Children aged 5 to 17 years (including limits) with access to formal education and experience and familiarity with cognitive tasks like the one required by the CAT-PCR (ie, cancellation task and drawing) and with the ability to communicate effectively with the examiner were eligible for participation. Exclusion criteria included the presence of a serious health condition currently requiring in-patient hospitalization or significant cognitive, sensory, or motor disabilities.

Participants and sites for test administration represented a broad sample of children and settings in which CAT-PCR use is intended for. The study population was recruited from multiple clinical and school sites in two diverse regions of Zambia, the Lusaka Metropolitan Area and the Copperbelt Province. Schools and clinical sites were purposely selected to provide a heterogeneous sample representative of the wide socioeconomic, cultural, and linguistic, as well as medical and psychosocial, conditions affecting the health and cognitive diversity landscape of the Zambian pediatric population.

Clinical sites were the outpatient clinics at the University Teaching Hospital Department of Paediatrics and Child Health in Lusaka—the highest referral hospital in Zambia, delivering specialized care in pediatrics and receiving children from all over the country—and tertiary clinics with local referrals in the Copperbelt Province, Ndola area. More details on eligibility criteria, informed consent procedures, investigational sites, and enrolment are reported elsewhere.16,17

Data collection methods and analysis. Sociodemographic and relevant health-related information was collected after obtaining the informed consent and before cognitive assessments by structured interview based on an ad hoc-designed questionnaire (Supplemental Table 3). WAVES and SYMBOLS were administered to all participants, scored, and data entered into the clinical database.
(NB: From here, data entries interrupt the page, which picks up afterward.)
-- ==== Sys2Proof/Word.lean ====
section
/-! DEFINITION. The word types of the block and their plainest arithmetic (00_scope.md R8, R9). -/

namespace Sys2Proof

/-- A register or bus datum: 32 bits (R8: "A register is 32 bits wide unless a rule says otherwise"). -/
abbrev Word := BitVec 32

/-- One byte lane of the bus, and one byte of a buffer (20_memory.md R61). -/
abbrev Byte := BitVec 8

/-- `clamp(v, lo, hi) = min(max(v, lo), hi)` over the integers (00_scope.md R9). -/
def clampInt (v lo hi : Int) : Int := min (max v lo) hi

end Sys2Proof
end

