-- ==== Sys2Proof/Syntax.lean ====
section
/-! DEFINITION. The commands of the block: one constructor per row of spec/opcode_table.json (30_encoding.md R81). A command
word carries no operand (R84), so no constructor has an argument. -/

namespace Sys2Proof

/-- The six commands (00_scope.md R3, 30_encoding.md R81). -/
inductive Instr where
  /-- CODEC_ENC: BitCodec `encode` (40_codec.md R101). -/
  | codecEnc
  /-- CODEC_DEC: BitCodec `decode` (40_codec.md R110). -/
  | codecDec
  /-- UART_RX_DECODE: WaveformUartDecoder (41_uart_rx.md R129). -/
  | uartRxDecode
  /-- UART_TX_BUILD: WaveformUartEncoder (42_uart_tx.md R152). -/
  | uartTxBuild
  /-- SPI_READ: SoftwareSpiReader, transaction and assembly (43_spi.md R175). -/
  | spiRead
  /-- SPI_ASSEMBLE: SoftwareSpiReader, assembly alone (43_spi.md R177). -/
  | spiAssemble
  deriving DecidableEq, Repr

end Sys2Proof
end

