-- ==== Sys2Proof/Machine/HostProgram.lean ====
section
/-! DEFINITION. The host program notation (30_encoding.md R85, R86): each line as the schedule of bus accesses and engine steps it
stands for. A program of the block is such a schedule (R87, 10_state.md R24). -/

namespace Sys2Proof.Machine

open Sys2Proof

/-- One line of a host program (R85, R86). `wait polls` is WAIT under the schedule in which the engine completes after `polls`
reads that still see BUSY = 1; a WAIT that finds the engine idle has `polls` = 0, and its completion step does nothing. -/
inductive HostLine where
  /-- `WR NAME, v`. -/
  | wrReg (r : Reg) (v : Word)
  /-- `WR BUF[i], v`. -/
  | wrBuf (b : Buf) (i : Nat) (v : Word)
  /-- `RD NAME`. -/
  | rdReg (r : Reg)
  /-- `RD BUF[i]`. -/
  | rdBuf (b : Buf) (i : Nat)
  /-- `ISSUE OPNAME` = `WR CMD, word(OPNAME)`. -/
  | issue (op : Instr)
  /-- `WAIT`. -/
  | wait (polls : Nat)
  /-- `CLRST` = `WR STATUS, 0x000000FE`. -/
  | clrst
  /-- `RUN OPNAME` = `ISSUE OPNAME` followed by `WAIT`. -/
  | run (op : Instr) (polls : Nat)
  deriving DecidableEq, Repr

/-- `ISSUE OPNAME` (R86). -/
def issueInputs (p : Params) (op : Instr) : List Input := [.write (regAddr p .cmd) (encode op)]

/-- `WAIT` (R86), with the engine's completion before its last read. -/
def waitInputs (p : Params) (polls : Nat) : List Input :=
  List.replicate polls (.read (regAddr p .status)) ++ [.complete, .read (regAddr p .status)]

/-- The schedule that a line stands for (R85, R86). -/
def lineInputs (p : Params) : HostLine → List Input
  | .wrReg r v => [.write (regAddr p r) v]
  | .wrBuf b i v => [.write (entryAddr p b i) v]
  | .rdReg r => [.read (regAddr p r)]
  | .rdBuf b i => [.read (entryAddr p b i)]
  | .issue op => issueInputs p op
  | .wait polls => waitInputs p polls
  | .clrst => [.write (regAddr p .status) 0x000000FE#32]
  | .run op polls => issueInputs p op ++ waitInputs p polls

/-- The schedule of a host program (R87). -/
def programInputs (p : Params) (ls : List HostLine) : List Input := ls.flatMap (lineInputs p)

end Sys2Proof.Machine
end

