-- ==== Sys2Proof/Laws/Memory.lean ====
section
/-! SUPPORT. What memory operations do: reading what was written, leaving the rest alone, keeping the canonical form. -/

namespace Sys2Proof.Machine

open Sys2Proof

theorem canonicalFrom_mono {lo lo' : Nat} {m : Memory} (h : lo' ≤ lo) (hm : canonicalFrom lo m = true) :
    canonicalFrom lo' m = true := by
  cases m with
  | nil => rfl
  | cons c t =>
    obtain ⟨a, x⟩ := c
    simp only [canonicalFrom, Bool.and_eq_true, decide_eq_true_eq] at hm ⊢
    exact ⟨⟨by omega, hm.1.2⟩, hm.2⟩

/-- Below its bound a canonical memory lists nothing. -/
theorem readByte_below {lo a : Nat} {m : Memory} (hm : canonicalFrom lo m = true) (h : a < lo) : readByte m a = 0#8 := by
  induction m generalizing lo with
  | nil => rfl
  | cons c t ih =>
    obtain ⟨b, x⟩ := c
    simp only [canonicalFrom, Bool.and_eq_true, decide_eq_true_eq] at hm
    simp only [readByte, if_neg (show ¬ b = a by omega)]
    exact ih hm.2 (by omega)

/-- A byte write leaves every other byte alone, whatever the memory. -/
theorem readByte_writeByte_ne {m : Memory} {a c : Nat} {v : Byte} (h : c ≠ a) :
    readByte (writeByte m a v) c = readByte m c := by
  induction m with
  | nil => by_cases hv : v = unlistedByte <;> simp [writeByte, readByte, hv, Ne.symm h]
  | cons p t ih =>
    obtain ⟨b, x⟩ := p
    simp only [writeByte]
    split
    · split <;> simp [readByte, Ne.symm h]
    · split
      · rename_i hab
        subst hab
        split <;> simp [readByte, Ne.symm h]
      · simp only [readByte, ih]

/-- A byte write to a canonical memory is what a read returns. -/
theorem readByte_writeByte_self {lo : Nat} {m : Memory} {a : Nat} {v : Byte} (hm : canonicalFrom lo m = true) :
    readByte (writeByte m a v) a = v := by
  induction m generalizing lo with
  | nil => by_cases hv : v = unlistedByte <;> simp [writeByte, readByte, hv]
  | cons p t ih =>
    obtain ⟨b, x⟩ := p
    simp only [canonicalFrom, Bool.and_eq_true, decide_eq_true_eq] at hm
    simp only [writeByte]
    split
    · rename_i hab
      split
      · rename_i hv
        rw [hv]
        simp only [readByte, if_neg (show ¬ b = a by omega)]
        exact readByte_below hm.2 (by omega)
      · simp [readByte]
    · split
      · rename_i hab
        subst hab
        split
        · rename_i hv
          rw [hv]
          exact readByte_below hm.2 (Nat.lt_succ_self _)
        · simp [readByte]
      · rename_i hne
        simp only [readByte, if_neg (show ¬ b = a from fun h => hne h.symm)]
        exact ih hm.2

theorem canonicalFrom_writeByte {lo : Nat} {m : Memory} {a : Nat} {v : Byte} (hm : canonicalFrom lo m = true) (h : lo ≤ a) :
    canonicalFrom lo (writeByte m a v) = true := by
  induction m generalizing lo with
  | nil => by_cases hv : v = unlistedByte <;> simp [writeByte, canonicalFrom, hv, h]
  | cons p t ih =>
    obtain ⟨b, x⟩ := p
    have hm' := hm
    simp only [canonicalFrom, Bool.and_eq_true, decide_eq_true_eq] at hm
    simp only [writeByte]
    split
    · split
      · exact hm'
      · rename_i hab hv
        simp [canonicalFrom, h, hv, hm.1.2, hm.2, show a + 1 ≤ b by omega]
    · split
      · rename_i hab
        subst hab
        split
        · exact canonicalFrom_mono (by omega) hm.2
        · rename_i hv
          simp [canonicalFrom, h, hv, hm.2]
      · rename_i h1 h2
        simp only [canonicalFrom, Bool.and_eq_true, decide_eq_true_eq]
        exact ⟨⟨hm.1.1, hm.1.2⟩, ih hm.2 (by omega)⟩

/-- Every byte write keeps the canonical form. -/
theorem wf_writeByte {m : Memory} {a : Nat} {v : Byte} (hm : m.wf = true) : Memory.wf (writeByte m a v) = true :=
  canonicalFrom_writeByte hm (Nat.zero_le _)

/-- Every word write keeps the canonical form. -/
theorem wf_writeWord {m : Memory} {a : Nat} {v : Word} (hm : m.wf = true) : Memory.wf (writeWord m a v) = true :=
  wf_writeByte (wf_writeByte (wf_writeByte (wf_writeByte hm)))

/-- A word write leaves every byte outside its four lanes alone. -/
theorem readByte_writeWord_outside {m : Memory} {a c : Nat} {v : Word} (h : c < a ∨ a + 4 ≤ c) :
    readByte (writeWord m a v) c = readByte m c := by
  unfold writeWord
  rw [readByte_writeByte_ne (by omega), readByte_writeByte_ne (by omega), readByte_writeByte_ne (by omega),
    readByte_writeByte_ne (by omega)]

/-- A word is the four lanes it is split into. -/
theorem wordOfLanes_laneOfWord (v : Word) :
    wordOfLanes (laneOfWord v 0) (laneOfWord v 1) (laneOfWord v 2) (laneOfWord v 3) = v := by
  apply BitVec.eq_of_getLsbD_eq
  intro i hi
  simp only [wordOfLanes, laneOfWord, BitVec.getLsbD_append, BitVec.getLsbD_extractLsb']
  split
  · simp_all
  · split
    · rename_i h1 h2
      simp [h2, show 8 + (i - 8) = i by omega]
    · split
      · rename_i h1 h2 h3
        simp [h3, show 16 + (i - 8 - 8) = i by omega]
      · simp [show i - 8 - 8 - 8 < 8 by omega, show 24 + (i - 8 - 8 - 8) = i by omega]

/-- A word write to a canonical memory is what a read returns. -/
theorem readWord_writeWord_self {m : Memory} {a : Nat} {v : Word} (hm : m.wf = true) :
    readWord (writeWord m a v) a = v := by
  have h1 := wf_writeByte (a := a) (v := laneOfWord v 0) hm
  have h2 := wf_writeByte (a := a + 1) (v := laneOfWord v 1) h1
  have h3 := wf_writeByte (a := a + 2) (v := laneOfWord v 2) h2
  have e0 : readByte (writeWord m a v) a = laneOfWord v 0 := by
    unfold writeWord
    rw [readByte_writeByte_ne (by omega), readByte_writeByte_ne (by omega), readByte_writeByte_ne (by omega),
      readByte_writeByte_self hm]
  have e1 : readByte (writeWord m a v) (a + 1) = laneOfWord v 1 := by
    unfold writeWord
    rw [readByte_writeByte_ne (by omega), readByte_writeByte_ne (by omega), readByte_writeByte_self h1]
  have e2 : readByte (writeWord m a v) (a + 2) = laneOfWord v 2 := by
    unfold writeWord
    rw [readByte_writeByte_ne (by omega), readByte_writeByte_self h2]
  have e3 : readByte (writeWord m a v) (a + 3) = laneOfWord v 3 := by
    unfold writeWord
    rw [readByte_writeByte_self h3]
  rw [readWord, e0, e1, e2, e3, wordOfLanes_laneOfWord]

/-- A word write leaves every word that does not overlap it alone. -/
theorem readWord_writeWord_apart {m : Memory} {a c : Nat} {v : Word} (h : c + 4 ≤ a ∨ a + 4 ≤ c) :
    readWord (writeWord m a v) c = readWord m c := by
  unfold readWord
  rw [readByte_writeWord_outside (by omega), readByte_writeWord_outside (by omega), readByte_writeWord_outside (by omega),
    readByte_writeWord_outside (by omega)]

end Sys2Proof.Machine
end

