/-! releaseReset -/

@[simp] theorem releaseReset_params (s : State) : (releaseReset s).params = s.params := rfl
@[simp] theorem releaseReset_phase (s : State) : (releaseReset s).phase = s.phase := rfl
@[simp] theorem releaseReset_status (s : State) : (releaseReset s).status = s.status := rfl
@[simp] theorem releaseReset_codecValue (s : State) : (releaseReset s).codecValue = s.codecValue := rfl
@[simp] theorem releaseReset_codecMax (s : State) : (releaseReset s).codecMax = s.codecMax := rfl
@[simp] theorem releaseReset_codecMin (s : State) : (releaseReset s).codecMin = s.codecMin := rfl
@[simp] theorem releaseReset_codecTag (s : State) : (releaseReset s).codecTag = s.codecTag := rfl
@[simp] theorem releaseReset_codecFrame (s : State) : (releaseReset s).codecFrame = s.codecFrame := rfl
@[simp] theorem releaseReset_codecDecRaw (s : State) : (releaseReset s).codecDecRaw = s.codecDecRaw := rfl
@[simp] theorem releaseReset_codecDecTag (s : State) : (releaseReset s).codecDecTag = s.codecDecTag := rfl
@[simp] theorem releaseReset_rxSpb (s : State) : (releaseReset s).rxSpb = s.rxSpb := rfl
@[simp] theorem releaseReset_rxThresh (s : State) : (releaseReset s).rxThresh = s.rxThresh := rfl
@[simp] theorem releaseReset_rxLen (s : State) : (releaseReset s).rxLen = s.rxLen := rfl
@[simp] theorem releaseReset_rxNbytes (s : State) : (releaseReset s).rxNbytes = s.rxNbytes := rfl
@[simp] theorem releaseReset_rxNbits (s : State) : (releaseReset s).rxNbits = s.rxNbits := rfl
@[simp] theorem releaseReset_rxNdrop (s : State) : (releaseReset s).rxNdrop = s.rxNdrop := rfl
@[simp] theorem releaseReset_txNbytes (s : State) : (releaseReset s).txNbytes = s.txNbytes := rfl
@[simp] theorem releaseReset_txNbits (s : State) : (releaseReset s).txNbits = s.txNbits := rfl
@[simp] theorem releaseReset_spiMode (s : State) : (releaseReset s).spiMode = s.spiMode := rfl
@[simp] theorem releaseReset_spiOrder (s : State) : (releaseReset s).spiOrder = s.spiOrder := rfl
@[simp] theorem releaseReset_spiByteCount (s : State) : (releaseReset s).spiByteCount = s.spiByteCount := rfl
@[simp] theorem releaseReset_spiClkdiv (s : State) : (releaseReset s).spiClkdiv = s.spiClkdiv := rfl
@[simp] theorem releaseReset_spiReading (s : State) : (releaseReset s).spiReading = s.spiReading := rfl
@[simp] theorem releaseReset_mem (s : State) : (releaseReset s).mem = s.mem := rfl
@[simp] theorem releaseReset_spiSclk (s : State) : (releaseReset s).spiSclk = s.spiSclk := rfl
@[simp] theorem releaseReset_spiCsN (s : State) : (releaseReset s).spiCsN = s.spiCsN := rfl
@[simp] theorem releaseReset_spiPos (s : State) : (releaseReset s).spiPos = s.spiPos := rfl
@[simp] theorem releaseReset_spiBits (s : State) : (releaseReset s).spiBits = s.spiBits := rfl
@[simp] theorem releaseReset_rst (s : State) : (releaseReset s).rst = false := rfl
@[simp] theorem releaseReset_inputs (s : State) : (releaseReset s).inputs = s.inputs := rfl
@[simp] theorem releaseReset_miso (s : State) : (releaseReset s).miso = s.miso := rfl
@[simp] theorem releaseReset_misoDrawn (s : State) : (releaseReset s).misoDrawn = s.misoDrawn := rfl
@[simp] theorem releaseReset_history (s : State) : (releaseReset s).history = s.history := rfl
@[simp] theorem releaseReset_rdata (s : State) : (releaseReset s).rdata = s.rdata := rfl

/-! complete -/

@[simp] theorem complete_params (s : State) : (complete s).params = s.params := rfl
@[simp] theorem complete_phase (s : State) : (complete s).phase = .idle := rfl
@[simp] theorem complete_status (s : State) : (complete s).status = { s.status with done := true } := rfl
@[simp] theorem complete_codecValue (s : State) : (complete s).codecValue = s.codecValue := rfl
@[simp] theorem complete_codecMax (s : State) : (complete s).codecMax = s.codecMax := rfl
@[simp] theorem complete_codecMin (s : State) : (complete s).codecMin = s.codecMin := rfl
@[simp] theorem complete_codecTag (s : State) : (complete s).codecTag = s.codecTag := rfl
@[simp] theorem complete_codecFrame (s : State) : (complete s).codecFrame = s.codecFrame := rfl
@[simp] theorem complete_codecDecRaw (s : State) : (complete s).codecDecRaw = s.codecDecRaw := rfl
@[simp] theorem complete_codecDecTag (s : State) : (complete s).codecDecTag = s.codecDecTag := rfl
@[simp] theorem complete_rxSpb (s : State) : (complete s).rxSpb = s.rxSpb := rfl
@[simp] theorem complete_rxThresh (s : State) : (complete s).rxThresh = s.rxThresh := rfl
@[simp] theorem complete_rxLen (s : State) : (complete s).rxLen = s.rxLen := rfl
@[simp] theorem complete_rxNbytes (s : State) : (complete s).rxNbytes = s.rxNbytes := rfl
@[simp] theorem complete_rxNbits (s : State) : (complete s).rxNbits = s.rxNbits := rfl
@[simp] theorem complete_rxNdrop (s : State) : (complete s).rxNdrop = s.rxNdrop := rfl
@[simp] theorem complete_txNbytes (s : State) : (complete s).txNbytes = s.txNbytes := rfl
@[simp] theorem complete_txNbits (s : State) : (complete s).txNbits = s.txNbits := rfl
@[simp] theorem complete_spiMode (s : State) : (complete s).spiMode = s.spiMode := rfl
@[simp] theorem complete_spiOrder (s : State) : (complete s).spiOrder = s.spiOrder := rfl
@[simp] theorem complete_spiByteCount (s : State) : (complete s).spiByteCount = s.spiByteCount := rfl
@[simp] theorem complete_spiClkdiv (s : State) : (complete s).spiClkdiv = s.spiClkdiv := rfl
@[simp] theorem complete_spiReading (s : State) : (complete s).spiReading = s.spiReading := rfl
@[simp] theorem complete_mem (s : State) : (complete s).mem = s.mem := rfl
@[simp] theorem complete_spiSclk (s : State) : (complete s).spiSclk = s.spiSclk := rfl
@[simp] theorem complete_spiCsN (s : State) : (complete s).spiCsN = s.spiCsN := rfl
@[simp] theorem complete_spiPos (s : State) : (complete s).spiPos = s.spiPos := rfl
@[simp] theorem complete_spiBits (s : State) : (complete s).spiBits = s.spiBits := rfl
@[simp] theorem complete_rst (s : State) : (complete s).rst = s.rst := rfl
@[simp] theorem complete_inputs (s : State) : (complete s).inputs = s.inputs := rfl
@[simp] theorem complete_miso (s : State) : (complete s).miso = s.miso := rfl
@[simp] theorem complete_misoDrawn (s : State) : (complete s).misoDrawn = s.misoDrawn := rfl
@[simp] theorem complete_history (s : State) : (complete s).history = s.history := rfl
@[simp] theorem complete_rdata (s : State) : (complete s).rdata = s.rdata := rfl

/-! clearSpiProgress -/

@[simp] theorem clearSpiProgress_params (s : State) : (clearSpiProgress s).params = s.params := rfl
@[simp] theorem clearSpiProgress_phase (s : State) : (clearSpiProgress s).phase = s.phase := rfl
@[simp] theorem clearSpiProgress_status (s : State) : (clearSpiProgress s).status = s.status := rfl
@[simp] theorem clearSpiProgress_codecValue (s : State) : (clearSpiProgress s).codecValue = s.codecValue := rfl
@[simp] theorem clearSpiProgress_codecMax (s : State) : (clearSpiProgress s).codecMax = s.codecMax := rfl
@[simp] theorem clearSpiProgress_codecMin (s : State) : (clearSpiProgress s).codecMin = s.codecMin := rfl
@[simp] theorem clearSpiProgress_codecTag (s : State) : (clearSpiProgress s).codecTag = s.codecTag := rfl
@[simp] theorem clearSpiProgress_codecFrame (s : State) : (clearSpiProgress s).codecFrame = s.codecFrame := rfl
@[simp] theorem clearSpiProgress_codecDecRaw (s : State) : (clearSpiProgress s).codecDecRaw = s.codecDecRaw := rfl
@[simp] theorem clearSpiProgress_codecDecTag (s : State) : (clearSpiProgress s).codecDecTag = s.codecDecTag := rfl
@[simp] theorem clearSpiProgress_rxSpb (s : State) : (clearSpiProgress s).rxSpb = s.rxSpb := rfl
@[simp] theorem clearSpiProgress_rxThresh (s : State) : (clearSpiProgress s).rxThresh = s.rxThresh := rfl
@[simp] theorem clearSpiProgress_rxLen (s : State) : (clearSpiProgress s).rxLen = s.rxLen := rfl
@[simp] theorem clearSpiProgress_rxNbytes (s : State) : (clearSpiProgress s).rxNbytes = s.rxNbytes := rfl
@[simp] theorem clearSpiProgress_rxNbits (s : State) : (clearSpiProgress s).rxNbits = s.rxNbits := rfl
@[simp] theorem clearSpiProgress_rxNdrop (s : State) : (clearSpiProgress s).rxNdrop = s.rxNdrop := rfl
@[simp] theorem clearSpiProgress_txNbytes (s : State) : (clearSpiProgress s).txNbytes = s.txNbytes := rfl
@[simp] theorem clearSpiProgress_txNbits (s : State) : (clearSpiProgress s).txNbits = s.txNbits := rfl
@[simp] theorem clearSpiProgress_spiMode (s : State) : (clearSpiProgress s).spiMode = s.spiMode := rfl
@[simp] theorem clearSpiProgress_spiOrder (s : State) : (clearSpiProgress s).spiOrder = s.spiOrder := rfl
@[simp] theorem clearSpiProgress_spiByteCount (s : State) : (clearSpiProgress s).spiByteCount = s.spiByteCount := rfl
@[simp] theorem clearSpiProgress_spiClkdiv (s : State) : (clearSpiProgress s).spiClkdiv = s.spiClkdiv := rfl
@[simp] theorem clearSpiProgress_spiReading (s : State) : (clearSpiProgress s).spiReading = s.spiReading := rfl
@[simp] theorem clearSpiProgress_mem (s : State) : (clearSpiProgress s).mem = s.mem := rfl
@[simp] theorem clearSpiProgress_spiSclk (s : State) : (clearSpiProgress s).spiSclk = s.spiSclk := rfl
@[simp] theorem clearSpiProgress_spiCsN (s : State) : (clearSpiProgress s).spiCsN = s.spiCsN := rfl
@[simp] theorem clearSpiProgress_spiPos (s : State) : (clearSpiProgress s).spiPos = 0 := rfl
@[simp] theorem clearSpiProgress_spiBits (s : State) : (clearSpiProgress s).spiBits = [] := rfl
@[simp] theorem clearSpiProgress_rst (s : State) : (clearSpiProgress s).rst = s.rst := rfl
@[simp] theorem clearSpiProgress_inputs (s : State) : (clearSpiProgress s).inputs = s.inputs := rfl
@[simp] theorem clearSpiProgress_miso (s : State) : (clearSpiProgress s).miso = s.miso := rfl
@[simp] theorem clearSpiProgress_misoDrawn (s : State) : (clearSpiProgress s).misoDrawn = s.misoDrawn := rfl
@[simp] theorem clearSpiProgress_history (s : State) : (clearSpiProgress s).history = s.history := rfl
@[simp] theorem clearSpiProgress_rdata (s : State) : (clearSpiProgress s).rdata = s.rdata := rfl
STATA software version 15.1 was used for statistical analyses.66

A multistep approach was applied for data analysis. Initially, descriptive statistics, nonparametric tests, and parametric tests were performed on variables of interest. Second, WAVES item analysis, including differential item functioning, was conducted. Third, the WAVES measurement model was evaluated using structural equation modeling, including IRT and CFA models. WAVES and SYMBOLS score reliability was further evaluated in the test-retest study and their convergent validity was determined. Fourth, the effect of age, sex, health status, and other psychosocial factors on test scores was evaluated. Finally, a percentile rank distribution of test scores adjusted by age was obtained. We adopted the following criteria for the strength of linear correlation: r small equals 0.10, r medium equals 0.30, r large equals 0.50; and for effect size: d small equals 0.20, d medium equals 0.50, d large equals 0.80 or greater.67,68

Results

Table 1 summarizes sample characteristics. The sample included a group of children in apparent good health condition at the time of assessment (healthy group), although they may have been suffering from a chronic health condition that does not represent an important risk or causative factor for cognitive impairment. The poor health group included children suffering from at least one chronic health condition that is a recognized important risk or causative factor for cognitive impairment and requiring a therapeutic intervention at the time of study assessment.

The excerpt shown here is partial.